第5話

「あの絵、どこにあるの?もしかして捨てちゃったの?」

「いや、捨ててないよ。でもどこにあるか分からないんだ」


捨ててはいない。

捨てようとはしたのだが、思い入れが強すぎて捨てることが出来なかった。

だが、どこにあるのか分からなければ、捨てたも同然なのかもしれない。

二度と目につかないように、どこかへ仕舞い込んだのは確かなのだが思い出せない。


――もう一度、見たい。


「まぁ、もしあったとしても、今のアパートには持ってきてないからなぁ。

 実家に戻って探してみないとダメだけど、もう10年以上も前のことだし、親が捨てたかもな」


慎二は自分に言い聞かせるように言った。

どうせあの絵はもう無いのだ。

もう一度見ることが出来たらとは思ってはみたが、きっと淡い期待に過ぎない。

きっと、そう思う気持ちが苦しいだけだ。


「ええっ、そうなの……?」


かおりは哀しそうな表情でうつむき、食べるのを止めて手に持っていたフォークをかちゃりと皿の上に置いた。

そして、顔を上げたかと思うと、申し訳なさそうにこちらを見て黙っている。


「ごめんね……本当にごめん」


目を逸らしながらかおりは呟いた。

慎二から大切なものを奪ったのは自分なんだと言わんばかりに。


「まぁ、うちの母さんなら面白いもの好きだから、もしどこかから見つけたら“サプライズ!”なんつって送りつけてきそうなもんだけどさぁ……」


その瞬間、慎二の動きが止まった。

手から離れたフォークがテーブルの端から甲高い音を立てて床に落ちた。


「あるかもしれない……」

「えっ?」


慎二は勢いよく立ちあがった。

パスタはまだ少し皿に残ってはいたが、それどころではない。

真剣な顔つきのまま会計を済ませ、どんどんと自分のアパートを目指して走る。

後ろから追い掛けてくるかおりは必死だ。


「どうしたの?どこへ行くの?」

「あの絵、あの絵だよ!」


先ほど転落したアパートの階段を駆け上り、すぐ脇にある自分の部屋の鍵を開ける。

今度は迷いもなくさっと部屋の中へ飛び込んだ慎二は、部屋の隅っこに転がっている段ボール箱目がけてしゃがみこんだ。
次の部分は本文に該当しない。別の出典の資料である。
/-! ## Saving a team (R207, R339 to R347) -/

/-- The implicit point of a save, on the bands of the span and of an open chain (R207, R346). Where its arbitration failed, or a
slot cannot be read, the save goes on with the main store's values. -/
def State.savePoint (s : State) : State :=
  let chain : BitVec 32 := s.ctx.mx.chain.elim 0 fun k => bandMask k.band k.nb
  let t := s.mapMx fun m => { m with spanBands := m.spanBands ||| chain }
  if s.ctx.mx.pointFailed then s.mapMx fun m => { m.endSpan with pointFailed := true }
  else if t.ctx.mx.spanBands = 0 then s
  else if (t.here.lost (bandsOf t.ctx.mx.spanBands)).isSome then t.implicitPoint.mapMx fun m => { m with pointFailed := true }
  else t.implicitPoint

/-- The acting context on its way to a save: verdicts are awaited, speculation goes back to its `CBR`, held faults are
delivered, the point is taken, and markers go out for everything that has not performed (R340). -/
def State.quiesce (s : State) : State :=
  if s.ctx.verdictPending then s
  else if s.ctx.ending.isSome then s.finishEnding
  else
    let s := Stream.all.foldl State.deliverLate (s.backToCbr.sweepCopies s.ctx.key s.ctx.flies)
    let s := (s.mapCtx Ctx.settle).savePoint
    if s.ctx.mx.dispute.isSome ∨ s.allPerformed then s else s.sendMarkers (BitVec.allOnes 16) true none

/-- The acting context may be saved: nothing of it is in flight (R274, R340). -/
def State.quiet (s : State) : Bool :=
  s.ctx.mx.drain.isNone && s.ctx.mx.dispute.isNone && s.ctx.ending.isNone && s.ctx.ver.isNone && s.ctx.spec.isNone && s.allPerformed &&
  s.ctx.streams.toList.all fun x => x.late.isNone && x.pushes.all fun p => decide (p.need = .now)

/-- Keys of a team's resident members. -/
def Team.keys (t : Team) : List CtxKey :=
  t.members.filterMap fun m =>
    match m with
    | .resident k => some k
    | _ => none

/-- The acting context's block cannot be written: the first failure (R347). -/
def State.saveFault (s : State) : Option PartFault :=
  match s.writables s.ctx.ident.part s.saveImage with
  | .error f => some f
  | .ok _ => none

/-- The acting member ends because a block of its team could not be written: its trap record, where its own block can be written, the
log, and the end of its task (R334, R347). -/
def State.endBySave (s : State) (f : PartFault) : State :=
  let a := BitVec.ofNat 64 f.2
  let r : TrapRec := { cause := causeWord f.1 0 true, pc := s.cpc, val := a, stream := streamWord 0 5 }
  let s := match s.saveFault, s.writeRecord r with
    | none, .ok s => s
    | _, _ => s
  ((s.logHere .saveFault [s.ctx.launch.node.toNat, s.ctx.ident.inst.toNat, f.1.toNat, f.2]).msi (fnOf s.ctx.ident.part) 0).endTask

/-- An exchange's barrier as it is kept while its member is saved: relative to the SP window, when it lies there. -/
def Exchange.rebase (x : Exchange) (from' dest size : Nat) : Exchange :=
  if from' ≤ x.barAddr ∧ x.barAddr < from' + size then { x with barAddr := dest + (x.barAddr - from') } else x

/-- Writes the acting context's block and frees its context (R340, R341). -/
def State.storeMember (s : State) : State :=
  match s.writables s.ctx.ident.part s.saveImage with
  | .error _ => s
  | .ok l =>
    let c := s.ctx
    let keep := s.keep
    let sources := s.saveSources
    let s := l.foldl (fun s e => s.scatter e.1 e.2) s
    let s := ((sources.zip l).foldl (fun s e => s.carryPoison e.1 e.2.1) s).leaveGrants
    let s := s.mapCore s.coreNo fun k => k.freeCtx c.key.slot.val
    let s := s.dropWaits c.key
    let s := s.mapMember c.ident.part c.launch.node c.ident.inst.toNat fun _ => .saved keep
    let s := s.trigger c.ident.part
    { s with ctx := .idle c.key }

/-- A place lies in the acting context's SP window. -/
def State.inMyWindow (s : State) (pa : Nat) : Bool :=
  decide (spPa s.coreNo s.ctx.win.spBase ≤ pa) && decide (pa < spPa s.coreNo (s.ctx.win.spBase + s.ctx.win.spSize))

/-- A copy command or an exchange of another context has been checked against the acting context's SP window and has not performed: its
bytes, its barrier or its ring lie there (R261). -/
def State.copiesInto (s : State) (k : CtxKey) : Bool :=
  match s.focus k with
  | none => false
  | some t =>
    (t.ctx.ld.flight ++ t.ctx.st.flight).any (fun q => !q.done &&
      (s.inMyWindow q.barAddr || s.inMyWindow q.ringAddr || (t.srcPlaces q ++ t.dstPlaces q).any fun p => s.inMyWindow p.pa)) ||
    t.ctx.coll.exchanges.any fun x => x.moving && (s.inMyWindow x.barAddr || (t.xSrc x ++ t.xDst x).any fun p => s.inMyWindow p.pa)

/-- Accesses of other contexts that have been checked against the acting context's SP window have not performed: a save of the window
waits for them (R155, R261). -/
def State.windowBusy (s : State) : Bool :=
  s.resident.any fun c => decide (c.key ≠ s.ctx.key) &&
    (c.cb.any (fun e => s.inMyWindow (e.block * 128)) || s.copiesInto c.key)

/-- A member's context needs nothing more before the save, or has ended. -/
def State.readyToSave (s : State) (k : CtxKey) : Bool :=
  match s.focus k with
  | some t => t.quiet && !t.windowBusy
  | none => true

/-- The team's blocks are written together, and the team enters the tail of its level's queue (R73, R89). A block that
cannot be written ends the team (R347). -/
def State.commitSave (s : State) (p : Part) (id : BitVec 32) (i : Nat) (keys : List CtxKey) : State :=
  let fault := keys.findSome? fun k => (s.focus k).bind State.saveFault
  let s : State := match fault with
    | some f => keys.foldl (fun (s : State) k => s.on k fun t => t.endBySave f) s
    | none => keys.foldl (fun (s : State) k => s.on k State.storeMember) s
  (s.mapTeam p id i fun t =>
    let t := { t with preempt := none, stopping := false }
    if t.members.all (fun m => decide (m = MemberSt.ended)) then t else t.enqueue s.serial s.nstime).tick

/-- The team was to stop at least 20 µs ago (R91, R92). -/
def State.saveDue (s : State) (t : Team) : Bool := t.preempt.any fun d => decide (d + 20000 ≤ s.nstime)

/-- One step towards the save of a team: its streams stop, and once every member is quiet the blocks are written. -/
def State.saveTeam (s : State) (p : Part) (id : BitVec 32) (i : Nat) : State :=
  match s.team p id i with
  | none => s
  | some t =>
    if !s.saveDue t then s
    else
      let s := s.mapTeam p id i fun t => { t with stopping := true }
      let s := t.keys.foldl (fun s k => s.on k State.quiesce) s
      if t.keys.all s.readyToSave then s.commitSave p id i t.keys else s

/-- `SAVE` (R340) -/
def execEvSave (p : Part) (node : BitVec 32) (team : Nat) (s : State) := s.event true fun t => t.saveTeam p node team

/-! ## Binding members (R126, R164, R204, R217, R82) -/

/-- The lowest multiple at which a window of `size` bytes fits among the windows in use; windows end at multiples of
the unit. -/
def gapIn (limit size : Nat) (used : List (Nat × Nat)) : Option Nat :=
  let ok (a : Nat) : Bool :=
    decide (a + size ≤ limit) && used.all fun u => decide (u.2 = 0) || decide (a + size ≤ u.1) || decide (u.1 + u.2 ≤ a)
  ((0 :: used.map fun u => u.1 + u.2).filter ok).foldl (fun b a => some (min a (b.getD a))) none

/-- Tasks resident on a core. -/
def State.onCore (s : State) (core : Nat) : List Ctx := s.resident.filter fun c => decide (c.key.core.val = core)

/-- The windows that a task would get on a core. -/
def State.windowsFor (s : State) (l : Launch) (core : Nat) : Option Windows :=
  let cs := s.onCore core
  match gapIn 262144 l.rsBytes (cs.map fun c => (c.win.rsBase, c.win.rsSize)),
      gapIn (2 ^ 20) (l.spBytes + l.journal) (cs.map fun c => (c.win.spBase, c.win.spSize + c.win.jSize)) with
  | some r, some p =>
    some { rsBase := if l.rsBytes = 0 then 0 else r, rsSize := l.rsBytes, spBase := p, spSize := l.spBytes, jBase := p + l.spBytes
           jSize := l.journal }
  | _, _ => none

/-- Puts a context in its place. -/
def State.putCtx (s : State) (c : Ctx) : State :=
  if s.ctx.key = c.key then { s with ctx := c } else { s with others := c :: s.others.filter fun d => decide (d.key ≠ c.key) }

/-- A member of a team to be bound: its instance, and what it keeps if it was saved. -/
structure Joiner where
  inst : Nat
  keep : Option Keep
deriving DecidableEq, Repr

/-- The bands that the member owned. -/
def Joiner.bands (j : Joiner) : List Nat := j.keep.elim [] (·.bands)

/-- Members of its team that share grants with the member must be on its core (R187). -/
def State.matesHere (s : State) (n : Node) (j : Joiner) (core : Nat) : Bool :=
  (j.keep.elim [] (·.partners)).all fun m =>
    decide (m / n.launch.team ≠ j.inst / n.launch.team) ||
    s.resident.all fun c => !(decide (c.ident.part = n.part) && decide (c.launch.node = n.id) && decide (c.ident.inst.toNat = m)) ||
      decide (c.key.core.val = core)

/-- Binds a member to a context, if the context and its core can take it. -/
def State.bindMember (s : State) (n : Node) (j : Joiner) (k : CtxKey) : Option State :=
  let core := k.core.val
  let cs := s.onCore core
  let l := n.launch
  let ok : Bool :=
    !(cs.any fun c => decide (c.key = k)) &&
    (l.degrade || !(s.core core).oneArray) && !((s.core core).mainFailed && (s.core core).shadowFailed) && !(s.core core).degraded &&
    decide ((cs.filter fun c => decide (c.ident.part = n.part) && decide (c.launch.node = n.id)).length < l.cap) &&
    decide (cs.foldl (fun a c => a + c.launch.amBanks) l.amBanks ≤ 32) &&
    j.bands.all (fun b => ((s.core core).ownerOf b).isNone) && s.matesHere n j core
  match ok, s.windowsFor l core with
  | true, some w =>
    let c : Ctx := { Ctx.idle k with live := true, ident := ⟨n.part, n.seq, BitVec.ofNat 32 j.inst⟩, launch := l, win := w }
    some ((s.putCtx c).mapCore core fun q => { q with owner := j.bands.map (fun b => (b, k.slot.val)) ++ q.owner })
  | _, _ => none
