/-- `MFSR` reads every special register of R115, and `MTSR` writes it, an `SWZ` register once no copy in flight touches
scratchpads (R219); `REMWAYS` is no task's to write, and traps PROT (R115, R116). What a special register reads after a
write: writable bits take the value, EVT's bits clear where the value has ones, and every other bit, and every read-only
register, reads as before (R96, R113, R115, R219, R253, R258, R330, R331). -/
def Obligations.SpecialRegisters : Prop :=
  (∀ (s : State) (sy : Sync) (rd rs : XReg) (sr : BitVec 12), s.ready .c sy = true →
    s.givesX (.mfsr sy rd sr) 1 rd (s.readSr sr.toNat) ∧
    (sr ≠ 0x070 → (0x040 ≤ sr.toNat → sr.toNat ≤ 0x047 → s.ctx.spInFlight = false) →
      s.gives (.mtsr sy sr rs) .c (s.behind .c 1) (s.writeSr sr.toNat (s.x rs))) ∧
    s.traps (.mtsr sy 0x070 rs) 0x05 0x070) ∧
  (∀ (s : State) (n k : Nat) (v : Word), n ∈ srNumbers → k ∈ srNumbers →
    let mask : Word := match n with
      | 0x012 => 0x3F | 0x020 => 0xFF81FF | 0x021 | 0x022 => 0xFFFFFFFFFFFFFFFF | 0x023 => 0x00FFFFFFFFFFFFFC | 0x024 => 8
      | 0x052 | 0x055 => 0xFFFFFFFFFFFFFFC0 | 0x054 => 0xFFFFFFFFFFFFFFE0 | _ => 0
    (s.writeSr n v).readSr n =
      (if n = 0x011 then s.readSr 0x011 &&& ~~~v
       else if 0x040 ≤ n ∧ n ≤ 0x047 then v &&& 0x7FFFFFFFF
       else (s.readSr n &&& ~~~mask) ||| (v &&& mask)) ∧
    (k ≠ n → (s.writeSr n v).readSr k = s.readSr k))

/-! ## Loads, stores, fences, cache maintenance (R235, R236, R269) -/

/-- A load of 1, 2, 4 or 8 aligned bytes of the own SP window writes them, zero-extended or, for `LDS`, sign-extended,
and changes nothing else; without and with an offset (R215, R235). A load at any address that passes its checks: where the
core's L1 data cache serves it, no request leaves the core; else, where it has its tokens and nothing parks it, its bytes are read at
the point of coherence and extended; poison among them traps; else its request is sent and the stream waits; and what the
request has read then completes it (R211, R214, R220, R235, R237, R263, R325). What the L1 data cache serves is the model's choice
(log entry 53). -/
def Obligations.Loads : Prop :=
  (∀ (s : State) (sy : Sync) (rd ra : XReg) (cls : Fin 16) (h : Hint) (sz : Size) (off : BitVec 28), s.ready .c sy = true →
    s.plain = true →
    let a1 := s.x ra + off.signExtend 64
    let val (a : Word) : Nat := s.mem.getLe (s.ownPa a) sz.bytes
    let sext (v : Nat) : Word := (BitVec.ofNat (8 * sz.bytes) v).signExtend 64
    (s.inOwnWindow (s.x ra) sz.bytes = true →
      s.givesX (.ld sy rd ra cls h sz) 1 rd (BitVec.ofNat 64 (val (s.x ra))) ∧
      s.givesX (.lds sy rd ra cls h sz) 1 rd (sext (val (s.x ra))) ∧
      s.givesX (.ldro sy rd ra cls h sz) 1 rd (BitVec.ofNat 64 (val (s.x ra)))) ∧
    (s.inOwnWindow a1 sz.bytes = true →
      s.givesX (.ldLen1 sy rd ra cls h sz off) 2 rd (BitVec.ofNat 64 (val a1)) ∧
      s.givesX (.ldsLen1 sy rd ra cls h sz off) 2 rd (sext (val a1)) ∧
      s.givesX (.ldroLen1 sy rd ra cls h sz off) 2 rd (BitVec.ofNat 64 (val a1)))) ∧
  (∀ (s : State) (sy : Sync) (rd ra : XReg) (cls : Fin 16) (h : Hint) (sz : Size) (off : BitVec 28), s.ready .c sy = true →
    s.ctx.order.answer = none →
    let u := s.begun .c sy
    let loads (i : Instr) (n : Nat) (a : Word) (ro signed : Bool) : Prop :=
      ∀ p w, u.locate a sz.bytes true false = (.ok p, w) →
        let ext (b : List Byte) : Word := if signed then sextBytes sz.bytes (leValue b) else BitVec.ofNat 64 (leValue b)
        (s.ctx.order.result = none → ∀ y, w.servedByL1 p sz.bytes ro = (true, y) →
          let r := y.hitL1 p sz.bytes cls h ro
          (y.badAt p.pa sz.bytes = false → s.completes i .c sy n .now (r.2.setX rd (ext r.1))) ∧
          (y.badAt p.pa sz.bytes = true → s.traps i 0x0C a)) ∧
        (s.ctx.order.result = none → ∀ y, w.servedByL1 p sz.bytes ro = (false, y) →
          let r := (((y.pay p.pa sz.bytes).rekey p.pa sz.bytes p.key).cached p .load h).fetchBytes p sz.bytes cls ro
          (y.open p sz.bytes = true → s.completes i .c sy n .now (r.2.setX rd (ext r.1))) ∧
          (y.passes p sz.bytes = true → y.badAt p.pa sz.bytes = true →
            exec i s = .next ((s.pay p.pa sz.bytes).takeTrap 0x0C a)) ∧
          (y.passes p sz.bytes = false → s.begins i .c sy (y.sendOnce (y.request p a cls (.load sz.bytes ro) h)))) ∧
        (∀ v, s.ctx.order.result = some v →
          s.completes i .c sy n .now ((w.mapOrder fun o => { o with result := none }).setX rd
            (ext (w.through p.pa (leBytes sz.bytes v)))))
    let a1 := s.x ra + off.signExtend 64
    loads (.ld sy rd ra cls h sz) 1 (s.x ra) false false ∧ loads (.ldLen1 sy rd ra cls h sz off) 2 a1 false false ∧
    loads (.lds sy rd ra cls h sz) 1 (s.x ra) false true ∧ loads (.ldsLen1 sy rd ra cls h sz off) 2 a1 false true ∧
    loads (.ldro sy rd ra cls h sz) 1 (s.x ra) true false ∧ loads (.ldroLen1 sy rd ra cls h sz off) 2 a1 true false)

/-- A store to the own SP window writes the low bytes of the register in little-endian order at the address, leaves
every other byte of memory, and changes nothing else (R2, R215, R235). A store through a translated address that has its
tokens and that nothing parks writes its bytes at the physical address that the translation gives, and no other byte of
memory changes from what it was when the page's key had been applied; one that has no tokens or that is parked completes
as well, its request sent and no byte of memory changed (R214, R235, R237, R325). What applying a page's key does to the bytes of a
sector that another key wrote is the model's choice (log entries 11 and 46). -/
def Obligations.Stores : Prop :=
  (∀ (s : State) (sy : Sync) (rs ra : XReg) (cls : Fin 16) (h : Hint) (sz : Size) (off : BitVec 28), s.ready .c sy = true →
    s.plain = true → s.tablesOk = true →
    let a1 := s.x ra + off.signExtend 64
    let bytes := leBytes sz.bytes (s.x rs).toNat
    let stored (i : Instr) (n : Nat) (a : Word) : Prop :=
      s.gives i .c (s.behind .c n) (s.withBytes (s.ownPa a) bytes) ∧
      ∀ t, exec i s = .next t → t.mem.getBytes (s.ownPa a) sz.bytes = bytes ∧
        ∀ c, c < s.ownPa a ∨ s.ownPa a + sz.bytes ≤ c → t.mem.get c = s.mem.get c
    (s.inOwnWindow (s.x ra) sz.bytes = true → stored (.st sy rs ra cls h sz) 1 (s.x ra)) ∧
    (s.inOwnWindow a1 sz.bytes = true → stored (.stLen1 sy rs ra cls h sz off) 2 a1)) ∧
  (∀ (s : State) (sy : Sync) (rs ra : XReg) (cls : Fin 16) (h : Hint) (sz : Size) (off : BitVec 28), s.ready .c sy = true →
    s.tablesOk = true → s.ms.red = [] →
    let u := s.begun .c sy
    let a1 := s.x ra + off.signExtend 64
    let bytes := leBytes sz.bytes (s.x rs).toNat
    let stored (i : Instr) (n : Nat) (a : Word) : Prop :=
      ∀ p w, u.locate a sz.bytes false true = (.ok p, w) →
        let before := ((w.pay p.pa sz.bytes).rekey p.pa sz.bytes p.key).mem
        ∃ t, exec i s = .next t ∧ t.pcOf .c = s.behind .c n ∧
          (w.passes p sz.bytes = true → t.mem.getBytes p.pa sz.bytes = bytes ∧
            ∀ c, c < p.pa ∨ p.pa + sz.bytes ≤ c → t.mem.get c = before.get c) ∧
          (w.passes p sz.bytes = false → p.pa % sz.bytes = 0 → t.mem = w.mem ∧ (s.ms.sealed = [] → w.mem = s.mem) ∧
            ∃ q ∈ t.ms.parked ++ t.ms.held, q.addr = p.pa ∧ q.kind = .store (cellsAt p.pa bytes)) ∧
          (∀ r, t.x r = s.x r) ∧ t.ctx.p = s.ctx.p ∧ t.ctx.sys = s.ctx.sys ∧ t.ctx.vx = s.ctx.vx
    stored (.st sy rs ra cls h sz) 1 (s.x ra) ∧ stored (.stLen1 sy rs ra cls h sz off) 2 a1)

/-- A scalar access that is not aligned traps ALIGN with its address, one beyond 2^56 XLATE, and one that leaves the own
SP window PROT (R214, R215, R235). Atomics on host memory or on pages of MTYPE Device trap PROT (R277, R279), and
atomics that are not aligned trap ALIGN, before a release of theirs waits for anything. -/
def Obligations.BadAddressesTrap : Prop :=
  (∀ (s : State) (sy : Sync) (rd ra : XReg) (cls : Fin 16) (h : Hint) (sz : Size), s.ready .c sy = true →
    s.ctx.order.answer = none →
    let a := s.x ra
    let both (cause : BitVec 8) : Prop := s.traps (.ld sy rd ra cls h sz) cause a ∧ s.traps (.lds sy rd ra cls h sz) cause a ∧
      s.traps (.ldro sy rd ra cls h sz) cause a ∧ s.traps (.st sy rd ra cls h sz) cause a
    (2 ^ 56 ≤ a.toNat → both 0x04) ∧
    (a.toNat < 2 ^ 56 → a.toNat % sz.bytes ≠ 0 → both 0x03) ∧
    (a.toNat / 2 ^ 48 = 0xFF → a.toNat % sz.bytes = 0 → s.ctx.win.spSize < a.toNat % 2 ^ 48 + sz.bytes → both 0x05)) ∧
  (∀ (s : State) (sy : Sync) (op : AmoOp) (rop : RedOp) (dbl : Bool) (cls : Fin 16) (scope : Scope) (ret acq rel : Bool)
      (rd ra rb : XReg),
    s.ready .c sy = true → s.ctx.order.answer = none →
    let u := s.begun .c sy
    let n := atomBytes dbl
    let a := s.x ra
    let all (cause : BitVec 8) : Prop := s.traps (.amo sy op dbl cls scope ret acq rel rd ra rb) cause a ∧
      s.traps (.cas sy dbl cls scope acq rel rd ra rb) cause a
    let redTraps (cause : BitVec 8) : Prop := s.traps (.red sy rop dbl cls ra rb) cause a
    (a.toNat < 2 ^ 56 → a.toNat % n ≠ 0 → all 0x03 ∧ redTraps 0x03) ∧
    (∀ p w, u.locate a n true true = (.ok p, w) → (p.device = true ∨ regionOf p.pa = .host) → all 0x05) ∧
    (∀ p w, u.locate a n false true = (.ok p, w) → (p.device = true ∨ regionOf p.pa = .host) → redTraps 0x05))

/-- `FENCE` completes once nothing of its classes is outstanding at its scope, and at once when it names none; with `.ro`
the core's read-only-path lines go, and it changes nothing else. At a scope beyond the die it first reports, as a trap,
a posted access of its classes that a home dropped. While a store of its classes is held in the commit buffer it waits,
with nothing changed (R237, R269, R272). -/
def Obligations.FenceCompletes : Prop :=
  ∀ (s : State) (sy : Sync) (classes : BitVec 16) (scope : Scope) (ro : Bool), s.ready .c sy = true →
    let i : Instr := .fence sy classes scope ro
    let gone : State := if ro then s.mapCore s.coreNo fun c => { c with roLines := [] } else s
    (s.fencedOff .fence classes scope = true → s.gives i .c (s.behind .c 1) gone) ∧
    (classes = 0 → s.gives i .c (s.behind .c 1) gone) ∧
    (∀ e, s.reportOf .fence classes scope = some e →
      exec i s = .next ((s.mapOrder fun o => { o with dropped := o.dropped.erase e }).takeTrap e.cause e.va)) ∧
    (s.reportOf .fence classes scope = none → (s.ctx.cb.any fun e => e.classes.any fun k => classes.getLsbD k.1.val) = true →
      exec i s = .next s)

/-- The range forms, over the physical pieces of their range: `WBR` merges outstanding reductions, `INVR` also removes
replicas and lines, `RINV` removes the core's own read-only-path lines, all of them for a range of 0
bytes, and `ICINV` removes the pieces from every instruction cache once all earlier stores have performed at DEVICE
scope. Each traps with the cause and the address of the first page of its range that fails (R236, R284). A merge that its home
parks is waited for; the trap that its drop gives is taken at the instruction (R237, R289). -/
def Obligations.CacheMaintenanceCompletes : Prop :=
  ∀ (s : State) (sy : Sync) (ra rb : XReg), s.ready .c sy = true →
    let u := s.begun .c sy
    let n := min (s.x rb).toNat (2 ^ 32)
    (s.x rb = 0 → s.gives (.rinv sy ra rb) .c (s.behind .c 1) (s.mapCore s.coreNo fun c => { c with roLines := [] })) ∧
    (∀ l w, State.rangePieces (n / 2 ^ 16 + 4) u (s.x ra).toNat ((s.x ra).toNat + n) [] = (.ok l, w) →
      (s.ctx.order.answer = none → w.ctx.order.result = none →
        (w.stuckMerge l = none → s.completes (.wbr sy ra rb) .c sy 1 .now (w.mergePieces l) ∧
          s.completes (.invr sy ra rb) .c sy 1 .now ((w.mergePieces l).dropCopies l)) ∧
        ∀ p, w.stuckMerge l = some p →
          let u' := w.sendOnce (w.request p (BitVec.ofNat 64 p.pa) 0 .merge)
          s.begins (.wbr sy ra rb) .c sy u' ∧ s.begins (.invr sy ra rb) .c sy u') ∧
      (∀ c v, w.ctx.order.answer = some (c, v) → s.traps (.wbr sy ra rb) c v ∧ s.traps (.invr sy ra rb) c v) ∧
      (s.x rb ≠ 0 → s.completes (.rinv sy ra rb) .c sy 1 .now
        (w.mapCore w.coreNo fun c => { c with roLines := c.roLines.filter fun e => !inPieces l e.1 })) ∧
      (s.drained (BitVec.allOnes 16) .device = true → s.completes (.icinv sy ra rb) .c sy 1 .now (w.dropCode l))) ∧
    ∀ c v w, State.rangePieces (n / 2 ^ 16 + 4) u (s.x ra).toNat ((s.x ra).toNat + n) [] = (.error (c, v), w) →
      let val : Word := BitVec.ofNat 64 v
      s.traps (.wbr sy ra rb) c val ∧ s.traps (.invr sy ra rb) c val ∧ s.traps (.icinv sy ra rb) c val ∧
      (s.x rb ≠ 0 → s.traps (.rinv sy ra rb) c val)
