-- ==== Sys2Proof/Laws/Exec.lean ====
section
/-!
SUPPORT. `exec` of each constructor is its meaning, true by definition.
-/

namespace Sys2Proof.Machine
しっかりと貼られていたガムテープの端を勢いよく手で剥がし、中を確認する。

怪獣のおもちゃや車のフィギュアに紛れて、底の方に何か金属でできた箱のようなものがあるのに目がいった。


「何これ、トランクのおもちゃ?」


子供の頃、宝物入れと称して色んなものを詰め込んでいた、おもちゃのトランクだ。

ご丁寧に鍵まで掛かるようになっていて、慎二は、お宝とは呼べないまでも、自分の大切にしていたものをそこへ入れていたのだった。


慎二は、そのトランクを開けようとした。

留め金に手をやってはみたが、ギシギシ言って動こうとはしない。

鍵が閉まっているのだ。

しかし、ダンボールの箱の中どこを見ても鍵が見当たらない。

もしかしたら、もう二度と開けることが出来ないように捨てたのかもしれない。


せっかくなのに開けられないね、と残念そうにため息まじりの言葉を発するかおりの横で、慎二はポケットから古ぼけた鍵をさっと取り出した。


――開けられる。


少し震える手に勇気を込めて、慎二はそっと鍵穴に差し込んだ。


――カチャリ。


錆びたような感触はあったが、手応えはあった。

留め金が開いたのだ。


慎二がゆっくりと蓋を開けると、そこには丸めた画用紙がひとつ。

何食わぬ顔で眠っているように見えた。

緊張したまま手を伸ばし、丁寧に画用紙を広げていく。

ノートより少し大きなサイズの画用紙の表面には花畑が広がっていた。


「わぁ……!」


開け放たれた扉の向こうに広がる花畑。

ひと筆ひと筆丁寧に絵具で描かれた色鮮やかな世界がそこにある。

眠りから覚めたその世界はあまりにも眩しく感じられた。

丸めて暗い所に入れてあったからなのか、まったく色褪せもせずに、あの時と同じ姿でここにあった。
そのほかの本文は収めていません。